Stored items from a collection

========================

/-- The completions of a handler's invalidations whose completion word stands in the C face of a core and whose last markers retire at the present tick, in
their place of the order of R60 (R470). -/
def invAdds (s : State) (c t : Nat) : List Pending :=
  (s.invals.filter fun v => v.2.off.isSome && v.2.core = c && (standingMarkers s v.1).all fun x => x.2.due (s.core x.1) (s.tick x.1 false)).map fun v =>
    { id := 0, tick := t, rank := 6, src := c, act := .invAdd v.1 }

/-- The items of a core that absorbs its lead which fall due as the pack comes to their tick (R254, R269): accesses of other cores below its held tick. -/
def absorbed (k : Core) (t phase : Nat) : List Pending :=
  (dueItems k.task (t - k.absorb) phase).filter fun p => match p.act with
    | .xperf _ => true
    | .copyBeat _ _ _ _ _ _ _ _ _ => true
    | .copyRead _ _ _ => true
    | _ => false

/-- The state after the commits of a core at the end of a tick (R59, R60, R78, R169, R430): those of its tick, what has arrived by its region's count and what
performs in a tick that is not defined, the completions of a handler's invalidations, in one order; then the markers, an arrival at a barrier (R68, R451), a REBASE
(R455) and the end of the task (R197). -/
def commitTask (c : Nat) (s : State) : State :=
  let k := s.core c
  let t := s.tick c false
  let stalled : Bool := k.frozen.isSome || k.absorb > 0
  let absorbs : Bool := k.frozen.isNone && k.absorb > 0
  let s := if absorbs then (sortBy commitLe (absorbed k t 0)).foldl (runItem c false) s else s
  let own := if absorbs then absorbed (s.core c) t 1 else if stalled then [] else dueItems k.task t 1 ++ markAdds s c t
  let come := (k.arriving.filter fun p => !p.net && p.phase = 1 && p.tick ≤ (s.region (regionOf c)).hw.toNat) ++ dueWrites s c ++ invAdds s c t
  let s := (sortBy commitLe (own ++ come)).foldl (fun s p =>
    if !stalled && stoppedCore s c && own.contains p then s else runItem c false s p) s
  let s := k.markers.foldl (fun s m =>
    match m.inv with
    | some _ => within (.translationMarkerRetire c m.id) s
    | none => if stalled || stoppedCore s c then s else within (.markComplete c m.id) s) s
  if stalled || stoppedCore s c then s
  else
    let s := match (s.core c).task.wait with
      | some (.arrive _ _ _) => within (.barrierArrival c) s
      | _ => s
    within (.taskRetire c) ((endRebase s c).modCore c (·.tidy t))

/-- The state after the commits of the handler on a core. -/
def commitHandler (c : Nat) (s : State) : State :=
  match (s.core c).handler with
  | none => s
  | some h =>
    let t := s.tick c true
    let s := (sortBy commitLe (dueItems h t 1)).foldl (runItem c true) s
    s.modThread c true (·.prune t)

/-! ### The pace of a task -/

/-- How a task stands at an edge of its region: it works at its tick, its TICK is held for a HEEL, it absorbs its lead after a freeze, or it does not
move (R143, R148, R249, R269). -/
inductive Pace where
  | works
  | holds
  | absorbs
  | still
deriving DecidableEq, Repr

/-- A core at an edge of its region, with the pace of its task; where TICK does not advance, AB does (R143). -/
def Core.atEdge (k : Core) (now : Nat) : Core × Pace :=
  let held : Core := { k with task := { k.task with ab := k.task.ab + 1 } }
  match k.stage with
  | .free => (k, .still)
  | .bound => (k, .still)
  | _ =>
    if k.frozen.isSome then (held, .still)
    else if k.absorb > 1 then ({ held with absorb := k.absorb - 1 }, .absorbs)
    else if k.absorb = 1 then ({ held with absorb := 0 }, .works)
    else
      match k.heel with
      | some h => if h.holds && (h.released.map fun p => decide (p < now)) ≠ some true then (held, .holds) else (k, .works)
      | none => (k, .works)

/-! ### What the schedule of one core will do (R79, R158, R251) -/

/-- The pace of a task at its present tick. -/
def paceNow (s : State) (c : Nat) : Pace := if (s.core c).absorb > 0 then .absorbs else ((s.core c).atEdge s.now).2

/-- A core whose empty queues have an entry each: those that its schedule takes will have come by then. -/
def stocked (s : State) (c : Nat) : State :=
  s.modCore c fun k => { k with fifo := (List.range 8).foldl (fun f q => if (smGet [] f q).isEmpty then smSet f q [0] else f) k.fifo }

/-- The start of the present tick of a core's task in a trial: the state before its bundle and the state after it; none where the core stops. A send of its own has
space, and a queue that it finds empty holds an entry, unless its pack is freezing. -/
def soloTick (c : Nat) (s : State) : Option (State × State) :=
  let s := writeStages c false s
  if stoppedCore s c || stopsNow s c then none
  else
    let s := openTick c (s.tick c false) s
    if arrivesNow s c then some (s, within (.heelArrive c) s)
    else if !issuesNow s c then some (s, s)
    else
      let issue (s : State) : Option (State × State) :=
        match issueBundle { s with cur := { plan := { pops := (List.range 4).map fun l => (l, 16) } } } c false with
        | (.next s2, false) => some (s, s2)
        | _ => none
      match issue s with
      | some r => some r
      | none => if ((s.pack (s.core c).group).bind (·.freeze)).isSome then none else issue (stocked s c)

/-- The sum of what `f` counts in the ticks of a core from the present one through those at some instants, in a trial in which its task alone goes on; nothing more once
it stops. -/
def solo (c : Nat) (f : State → State → Nat) : List Nat → Pace → State → Nat
  | es, p, s =>
    match if p = .works then soloTick c s else some (s, s) with
    | none => 0
    | some (a, b) =>
      f a b + match es with
        | [] => 0
        | e :: es =>
          let b := commitTask c (if p = .works || p = .absorbs then timelineTick c b else b)
          let b := { b with now := e }.modRegion (regionOf c) fun r => { r with hw := r.hw + 1 }
          let (k, p) := (b.core c).atEdge e
          solo c f es p (b.setCore c k)

/-- The instants of the next `n` ticks of a core's region. -/
def tickInstants (s : State) (c n : Nat) : List Nat := ((s.region (regionOf c)).edges (16 * n + 16)).take n

/-- The pops of a queue that the schedule of a core makes from its present tick through the ticks at some instants (R77, R79). -/
def popsAhead (s : State) (d q : Nat) (es : List Nat) : Nat :=
  solo d (fun a b => (smGet [] (a.core d).fifo q).length - (smGet [] (b.core d).fifo q).length) es (paceNow s d) s

/-- The state in which the freeze of a core's pack has not come, and the core goes on from its held tick. -/
def unfrozen (s : State) (c : Nat) : State :=
  (s.modPack (s.core c).group fun p => { p with freeze := none }).modCore c fun k => { k with frozen := none }

/-- The instants of the ticks of a core's region that begin before an entry sent to it now enters its FIFO (R78, R155). -/
def entryInstants (s : State) (c d : Nat) : List Nat :=
  if regionOf c = regionOf d then tickInstants s d 1
  else ((s.region (regionOf d)).edges 144).filter fun e => decide (e < s.now + crossing s c)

========================

— EXERCISE DETAILS —
Begin at the line that has "let s := if" in the entries above; stop after the line that has "of a task -/". Transcribe exactly those lines and no others.

— SOLUTION TO THE EXERCISE —
  let s := if absorbs then (sortBy commitLe (absorbed k t 0)).foldl (runItem c false) s else s
  let own := if absorbs then absorbed (s.core c) t 1 else if stalled then [] else dueItems k.task t 1 ++ markAdds s c t
  let come := (k.arriving.filter fun p => !p.net && p.phase = 1 && p.tick ≤ (s.region (regionOf c)).hw.toNat) ++ dueWrites s c ++ invAdds s c t
  let s := (sortBy commitLe (own ++ come)).foldl (fun s p =>
    if !stalled && stoppedCore s c && own.contains p then s else runItem c false s p) s
  let s := k.markers.foldl (fun s m =>
    match m.inv with
    | some _ => within (.translationMarkerRetire c m.id) s
    | none => if stalled || stoppedCore s c then s else within (.markComplete c m.id) s) s
  if stalled || stoppedCore s c then s
  else
    let s := match (s.core c).task.wait with
      | some (.arrive _ _ _) => within (.barrierArrival c) s
      | _ => s
    within (.taskRetire c) ((endRebase s c).modCore c (·.tidy t))

/-- The state after the commits of the handler on a core. -/
def commitHandler (c : Nat) (s : State) : State :=
  match (s.core c).handler with
  | none => s
  | some h =>
    let t := s.tick c true
    let s := (sortBy commitLe (dueItems h t 1)).foldl (runItem c true) s
    s.modThread c true (·.prune t)

/-! ### The pace of a task -/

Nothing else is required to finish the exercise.